§ **WHAT TO WORK ON**:
Below are lines of data; restate word for word those running from the line containing "(vfEnabled s vf = false" to the line containing "(∀ u, vfEnabled", inclusive, and no others.

§ **RECORDS SUPPLIED**:
/-- The host's apertures: an access of a wrong shape, or of a function that is not enabled, is unsupported; a read answers its bytes, or aborts where the
address, the translation, the block, the line or poison refuses it, a write that is refused is discarded, and neither is ever held; the launch window
queues a record and counts it with its status; a watch fires its vector once for each change of generation. The registers of a function's region and of
the management region are read and written under their access codes: APBASE, WATCH1 to WATCH3 and PAW are written but for their reserved bits, and
DSYNSTAT.VIRAL clears by a 1 while LOST is replaced (00 R6; 21 Table 21-4; 22 R406, R408, R409, Tables 22-1, 22-8; 21 R393; 19 R341). How the host accesses
registers, and what an unpopulated address of the physical aperture answers, is the model's choice (log entry 105), and so is the form of the MSI-X table (122);
the statuses of window writes (66), the shapes of accesses and their order (82), and that the first read of a watch fires nothing (83) are its readings. -/
def Obligations.HostAccesses : Prop :=
  (∀ (s : State) (vf : Nat) (h : HostAccess), s.arg = .host vf h →
    let fail := answer s (if h.write then .done else .completerAbort)
    let va := (vfAt s vf).apbase.toNat + h.off
    let w := schedWho s (vf / 4) (schedPos s (vf / 4)) 0 false (.host vf)
    let mem := memAccess w.1 w.2 va h.size (if h.write then .store else .load) (hostUpd h)
    (s.viral = true → exec .vaptAccess s = .next fail ∧ exec .paptAccess s = .next fail) ∧
    (s.viral = false → vfEnabled s vf = false ∨ hostShape h (2 ^ 20) = false → exec .vaptAccess s = .next (answer s .unsupported)) ∧
    (s.viral = false → vfEnabled s vf = true → hostShape h (2 ^ 20) = true →
      (isGlobal (BitVec.ofNat 64 va) = false → exec .vaptAccess s = .next fail) ∧
      (∀ u, isGlobal (BitVec.ofNat 64 va) = true → sblkTurn s (vf / 4) false = some u → exec .vaptAccess s = .next (putOff u .vaptAccess (isVapt vf))) ∧
      (isGlobal (BitVec.ofNat 64 va) = true → sblkTurn s (vf / 4) false = none →
        (∀ s1 v p, mem = .ok s1 v p → h.write = false → exec .vaptAccess s = .next (answer s1 (if p then .completerAbort else .data (bytesLE h.size v)))) ∧
        (∀ s1 v p, mem = .ok s1 v p → h.write = true → exec .vaptAccess s = .next (answer s1 .done)) ∧
        (∀ s1, mem = .wait s1 → exec .vaptAccess s = .next (putOff s1 .vaptAccess (isVapt vf))) ∧
        (∀ s1 m, mem = .held s1 m → exec .vaptAccess s = .next (answer (notHeld s1 w.2 va m h.write) (if h.write then .done else .completerAbort))) ∧
        (∀ s1 b, mem = .bad s1 b → exec .vaptAccess s = .next (answer s1 (if h.write then .done else .completerAbort))))) ∧
    (s.viral = false → s.ctl.boot ≠ 3 ∨ s.mgmt.paw.getLsbD 0 = false ∨ hostShape h (2 ^ 16) = false → exec .paptAccess s = .next (answer s .unsupported)) ∧
    (s.viral = false → s.ctl.boot = 3 → s.mgmt.paw.getLsbD 0 = true → hostShape h (2 ^ 16) = true →
      let pa := s.mgmt.paw.toNat / 2 ^ 16 % 2 ^ 36 * 2 ^ 16 + h.off
      let phys := physAccess s (paptWho s) pa h.size (s.mgmt.paw.toNat / 2 ^ 8 % 2 ^ 7) (if h.write then .store else .load) (hostUpd h)
      (populated s none pa = false → exec .paptAccess s = .next fail) ∧
      (populated s none pa = true →
        (∀ s1 v p, phys = .ok s1 v p → exec .paptAccess s = .next (answer s1 (if h.write then .done else if p then .completerAbort else .data (bytesLE h.size v)))) ∧
        (∀ s1, phys = .wait s1 → exec .paptAccess s = .next (putOff s1 .paptAccess isPapt)) ∧
        (∀ s1 m, phys = .held s1 m → exec .paptAccess s = .next (answer s1 (if h.write then .done else .completerAbort))) ∧
        (∀ s1 b, phys = .bad s1 b → exec .paptAccess s = .next (answer s1 (if h.write then .done else .completerAbort)))))) ∧
  (∀ (s : State) (vf va : Nat), s.arg = .two vf va → s.viral = false → s.ctl.ck ≠ 1 →
    let p := vf / 4
    let w := schedWho s p (schedPos s p) 0 false (.host vf)
    let freed := fun (s : State) => forget (if (vfAt s vf).heldWrites.isEmpty then leaveReplay s w.2.quay w.2.ag else s) w.2.ag
    (vfEnabled s vf = false → exec .launchWindowWrite s = .next (answer s .unsupported)) ∧
    (vfEnabled s vf = true → va % 64 ≠ 0 → exec .launchWindowWrite s = .next (windowDone s vf (-64))) ∧
    (∀ u, vfEnabled s vf = true → va % 64 = 0 → isGlobal (BitVec.ofNat 64 va) = true → va % 2 ^ 56 + 384 ≤ Config.localBase → sblkTurn s p false = some u →
      exec .launchWindowWrite s = .next (putOff u .launchWindowWrite (isWindow vf))) ∧
    (vfEnabled s vf = true → va % 64 = 0 → isGlobal (BitVec.ofNat 64 va) = true → va % 2 ^ 56 + 384 ≤ Config.localBase → sblkTurn s p false = none →
      (∀ s1 r, seqBytes w.1 w.2 va 384 = .ok s1 r →
        exec .launchWindowWrite s = .next (windowDone (enqueue (freed s1) p r).1 vf (enqueue (freed s1) p r).2)) ∧
      (∀ s1 c a, seqBytes w.1 w.2 va 384 = .bad s1 c a → exec .launchWindowWrite s = .next (windowDone (freed s1) vf (-64))) ∧
      (∀ s1, seqBytes w.1 w.2 va 384 = .wait s1 → exec .launchWindowWrite s = .next (putOff s1 .launchWindowWrite (isWindow vf))) ∧
      (∀ s1 a m r, seqBytes w.1 w.2 va 384 = .held s1 a m r →
        let y := withhold (forget s1 w.2.ag) w.2 a m r none
        (y.2.retry = true → exec .launchWindowWrite s = .next (putOff y.1 .launchWindowWrite (isWindow vf))) ∧
        (y.2.retry = false → ∃ t, exec .launchWindowWrite s = .next t ∧
          (vfAt t vf).heldWrites = (vfAt s1 vf).heldWrites ++ [BitVec.ofNat 64 va] ∧ (vfAt t vf).served = (vfAt s1 vf).served)))) ∧
  (∀ (s : State) (vf : Nat) (v : Int), (vfAt (windowDone s vf v) vf).served = (vfAt s vf).served + 1 ∧ (vfAt (windowDone s vf v) vf).status = ofInt 32 v ∧
    (vfAt (windowDone s vf v) vf).apbase = (vfAt s vf).apbase) ∧
  (∀ (s : State) (vf k : Nat), s.arg = .two vf k → vfEnabled s vf = true → s.viral = false → 0 < k → k ≤ 3 →
    (∀ u, sblkTurn s (vf / 4) false = some u → exec .watchVector s = .next u) ∧
    (∀ s1 g?, sblkTurn s (vf / 4) false = none → watched s vf k = (s1, g?) → ∃ t, exec .watchVector s = .next t ∧
      let x := vfAt s1 vf
      let y := vfAt t vf
      let changed := match g?, vget none x.seen (k - 1) with | some g, some old => old != g | _, _ => false
      let n := vget 0 x.due (k - 1) + (if changed then 1 else 0)
      let masked := (vget MsixEnt.reset x.msix k).ctrl.getLsbD 0
      vget none y.seen (k - 1) = (match g? with | some g => some g | none => vget none x.seen (k - 1)) ∧ vget 0 y.due (k - 1) = n - 1 ∧
        t.irqs = s1.irqs ++ (if 0 < n ∧ masked = false then [(vf, k)] else []) ∧ (0 < n → masked = true → y.pending.getLsbD k = true))) ∧
  ((∀ (s : State) (vf : Nat) (h : HostAccess), s.arg = .region vf h →
     (s.viral = true → exec .vaptAccess s = .next (answer s (if h.write then .done else .completerAbort))) ∧
     (s.viral = false → vfEnabled s vf = false ∨ hostShape h 0x82000 = false → exec .vaptAccess s = .next (answer s .unsupported)) ∧
     (s.viral = false → vfEnabled s vf = true → hostShape h 0x82000 = true →
       (h.write = false → exec .vaptAccess s = .next (answer s (.data (regionBytes (vfWord (vfAt s vf)) h)))) ∧
       (h.write = true → exec .vaptAccess s = .next (answer (regionWrite (setVfWord vf) h s) .done)) ∧
       (h.write = true → h.size = 8 → h.data.length = 8 → ∃ t, exec .vaptAccess s = .next t ∧
         let v := BitVec.ofNat 64 (ofBytesLE h.data)
         (h.off = 0x010 → (vfAt t vf).apbase = under 0xFFFFFFFFF00000 (vfAt s vf).apbase v ∧ (vfAt t vf).watch = (vfAt s vf).watch) ∧
         (∀ k, k < 3 → h.off = 0x018 + 8 * k → vget 0 (vfAt t vf).watch k = v ∧ vget none (vfAt t vf).seen k = none ∧ (vfAt t vf).apbase = (vfAt s vf).apbase) ∧
         (∀ k, k < 4 → h.off = 0x80000 + 16 * k → (vget MsixEnt.reset (vfAt t vf).msix k).addr = under 0xFFFFFFFFFFFFFFFC (vget MsixEnt.reset (vfAt s vf).msix k).addr v ∧
           t.agenda = s.agenda) ∧
         (∀ k, k < 4 → h.off = 0x80008 + 16 * k → (vget MsixEnt.reset (vfAt t vf).msix k).data = v.setWidth 32 ∧
           (vget MsixEnt.reset (vfAt t vf).msix k).ctrl.getLsbD 0 = v.getLsbD 32 ∧
           ((vfAt s vf).pending.getLsbD k = true → v.getLsbD 32 = false → t.irqs = s.irqs ++ [(vf, k)] ∧ (vfAt t vf).pending.getLsbD k = false) ∧
           ((vfAt s vf).pending.getLsbD k = false → t.irqs = s.irqs)) ∧
         (h.off = 0x000 → Activity.event .launchWindowWrite (.two vf v.toNat) ∈ t.agenda)))) ∧
   (∀ (s : State) (vf : Nat) (h : HostAccess), s.arg = .region vf h →
     (hostShape h 0x10000 = false → exec .paptAccess s = .next (answer s .unsupported)) ∧
     (hostShape h 0x10000 = true →
       (h.write = false → exec .paptAccess s = .next (answer s (.data (regionBytes (mgmtWord s) h)))) ∧
       (h.write = true → exec .paptAccess s = .next (answer (regionWrite setMgmtWord h s) .done)) ∧
       (h.write = true → h.size = 8 → h.data.length = 8 → s.ctl.boot = 3 → ∃ t, exec .paptAccess s = .next t ∧
         let v := BitVec.ofNat 64 (ofBytesLE h.data)
         (h.off = 0x110 → t.mgmt.paw = under 0xFFFFFFFFF7F01 s.mgmt.paw v) ∧
         (∀ d, d < 8 → h.off = 0x200 + 8 * d → (dieAt t d).viralBit = ((dieAt s d).viralBit && !(v.getLsbD 63)) ∧ (dieAt t d).logLost = bitsOf v 39 24 ∧
           (dieAt t d).log = (dieAt s d).log ∧ (dieAt t d).fsrc = (dieAt s d).fsrc)))))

§ **ANSWER SECTION**:
    (vfEnabled s vf = false → exec .launchWindowWrite s = .next (answer s .unsupported)) ∧
    (vfEnabled s vf = true → va % 64 ≠ 0 → exec .launchWindowWrite s = .next (windowDone s vf (-64))) ∧
    (∀ u, vfEnabled s vf = true → va % 64 = 0 → isGlobal (BitVec.ofNat 64 va) = true → va % 2 ^ 56 + 384 ≤ Config.localBase → sblkTurn s p false = some u →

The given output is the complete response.